Saturday, November 1, 2014

So Much For "Any Hospital Can Do This Now" Happygas


(NBC News) New guidelines for the personal protective equipment that health workers should have on when treating Ebola patients make clear that what you wear counts — but even more important is how you put it on and take it off.
And the guidelines that the World Health Organization updated Friday suggest only highly trained medical professionals should be taking on the dangerous job of caring for Ebola patients, say the country’s leading doctors at the National Institutes of Health. 
Anybody could do this, but the training process is something that takes a lot of time,” Dr. Francis Collins, who heads the National Institutes of Health, told NBC News in an interview.        

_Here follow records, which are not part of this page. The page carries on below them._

/-- R160, R161, R200 (c): INIT, the bytes of a message and FIN, presented in this order in any state that is not busy, with
RDS presented and the core given its turn anywhere between them, lead to DONE with the digest of the message in DIGEST;
every word presented is answered once, in order, with ok = 1, and with data 0 where it is not RDS; RDW and RDB return the
digest's words and bytes. The steps are the words presented, the micro-operations of R200 (c), and those turns left to the
core in which it had nothing to do. -/
def Obligations.DigestOfEveryMessage : Prop :=
  ∀ (m : List Byte) (s : State), m.length < 2 ^ 61 → s.seqLegal = true → s.ph.busy = false → s.port = none →
    s.turns.filter ofMessage = messageTurns m →
    ∃ n t rs, runFor n s = .next t ∧ t.ph = .done ∧ t.idx = 0 ∧ t.dvalid = true ∧ t.err = .none ∧ t.turns = [] ∧
      t.port = none ∧ t.responses = s.responses ++ rs ∧
      List.Forall₂ (fun (w : CmdWord) (r : Response) => r.ok = true ∧ (w ≠ 0x5000#16 → r.data = 0#32))
        (presented s.turns) rs ∧
      (presented s.turns).length + Reference.stepsInAll m.length ≤ n ∧
      n ≤ (presented s.turns).length + Reference.stepsInAll m.length + s.turns.count .core ∧
      t.digest = (Reference.digest m).bits ∧
      (∀ i : Fin 5, exec (.rdw i) t = .next (answered t true (Reference.digest m).words[i.val])) ∧
      (∀ j : Fin 20, exec (.rdb j) t =
        .next (answered t true (((Reference.digest m).bytes.getD j.val 0#8).setWidth 32)))

/-- R82: the words the pseudo-instructions expand to, and what text is refused; the words of a WAIT are one RDS for each
answer with BUSY set and one more. -/
def Obligations.PseudoInstructionsExpand : Prop :=
  (∀ text : List Char, text.all textChar = false → (Asm.wrs text).expand = none ∧ (Asm.msg text).expand = none) ∧
  (∀ (busy : List Word) (v : Word), (∀ x ∈ busy, x.getLsbD 0 = true) → v.getLsbD 0 = false →
    Asm.wait.expand.map (fun l => l.flatMap (HostOp.words (busy ++ [v]))) =
      some (List.replicate (busy.length + 1) 0x5000#16)) ∧
  (∀ s : State, waitEnds s.status = true ↔ s.ph.busy = false) ∧
  (∀ text : List Char, text.all textChar = true →
    (Asm.wrs text).expand = some (text.map fun c => .send (BitVec.ofNat 16 (0x1000 + c.toNat))) ∧
    (Asm.msg text).expand = some
      (.send 0x0000#16 :: (text.map fun c => .send (BitVec.ofNat 16 (0x1000 + c.toNat))) ++ [.send 0x2000#16])) ∧
  Asm.rdd.expand = some ((List.range 5).map fun i => .send (BitVec.ofNat 16 (0x3000 + i))) ∧
  Asm.rddb.expand = some ((List.range 20).map fun j => .send (BitVec.ofNat 16 (0x4000 + j)))

/-- R82, WAIT, on the core: a poll is answered at once with the STATUS view and changes no register; the wait goes on
while BUSY is set and is over when it is clear; a step of the core leaves it as it is; and under every schedule that
lets the core step often enough it is over, after polls that saw the core busy and one that did not. Grants are the
model's form of SCHEDULE (log entry 12). -/
def Obligations.WaitPollsUntilNotBusy : Prop :=
  (∀ (s : State) (rest : List HostOp), s.seqLegal = true → s.port = none →
    Driven.step .host ⟨.waitIdle :: rest, s⟩ =
      .next ⟨if s.ph.busy then .waitIdle :: rest else rest, answered { s with turns := [] } true s.status⟩) ∧
  (∀ (s : State) (rest : List HostOp) (d : Driven), Driven.step .core ⟨.waitIdle :: rest, s⟩ = .next d →
    d.prog = .waitIdle :: rest) ∧
  (∀ (s : State) (gs : List Grant), s.Inv → s.port = none → 398 ≤ gs.count .core →
    ∃ d k v, Driven.run (gs ++ [.host]) ⟨[.waitIdle], s⟩ = .next d ∧ d.prog = [] ∧ d.core.ph.busy = false ∧
      d.core.responses = s.responses ++ List.replicate k ⟨true, 0x00000001#32⟩ ++ [⟨true, v⟩] ∧
      v.getLsbD 0 = false)

/-- R82, R160: the program `MSG "text"` followed by `RDD`, run by a host on a core in any phase that is not busy, is
answered with (1, 0) for INIT, each character and FIN, and then with the five words of the digest of the text. Grants are
the model's form of SCHEDULE (log entry 12). -/
def Obligations.ProgramOfADigest : Prop :=
  ∀ (text : List Char) (s : State), text.all textChar = true → text.length < 2 ^ 61 →
    s.seqLegal = true → s.ph.busy = false → s.port = none →
    ∃ load read n d, (Asm.msg text).expand = some load ∧ Asm.rdd.expand = some read ∧
      Driven.run (List.replicate n .host) ⟨load ++ read, s⟩ = .next d ∧ d.prog = [] ∧ d.core.port = none ∧
      d.core.responses = s.responses ++ List.replicate (text.length + 2) ⟨true, 0#32⟩ ++
        (Reference.digest (text.map fun c => BitVec.ofNat 8 c.toNat)).words.toList.map (fun v => ⟨true, v⟩)
end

Treating Ebola patients does not have to be dangerous, Collins said. “But it takes a lot of time to make it safe.”
That was obvious in a demonstration given this week at the NIH clinical center, where Dallas nurse Nina Pham was cared for until she was released earlier this month. It took a full 10 minutes to gear up Kevin Barrett, a specialist nurse who helped care for Pham.
So, it only took two different import patients, two additional hospital-acquired infections, forty false alarms, a few million dollars in direct healthcare costs, tens of millions in opportunity costs for jetliners and cruise ships pulled off-line, and several thousand people quarantined voluntarily for surveillance monitoring, to figure out that the CDC director, the NIAID director, the White House Press Secretary, The DHS national security assistant, and The President were all talking out their back ends for two or three months.

                              As Borat would say,
                                "Niiiiiiiiiiiiiiiiiiiiiiiiiiiiiiiiiiiiiiiice!"

It's a good thing this wasn't over anything important.

Now that we know how to dress to treat it, WHAT are we doing to keep it from getting here in the first place?

Oh yeah, that would be NOTHING.

I feel so safe now!

12 comments:

Anonymous said...

Scary enough, and yes I also feel safe, but even safer when this (expletive) is still being passed around:

"Ebola isn’t as contagious as influenza, measles or even the common cold. It doesn’t float in the air or live on surfaces. To get it, people have to be in close contact with someone who is actively sick or with the person's bodily fluids, such as on a sheet covered with vomit or diarrhea. But doctors, nurses and technicians fall squarely into this risk group."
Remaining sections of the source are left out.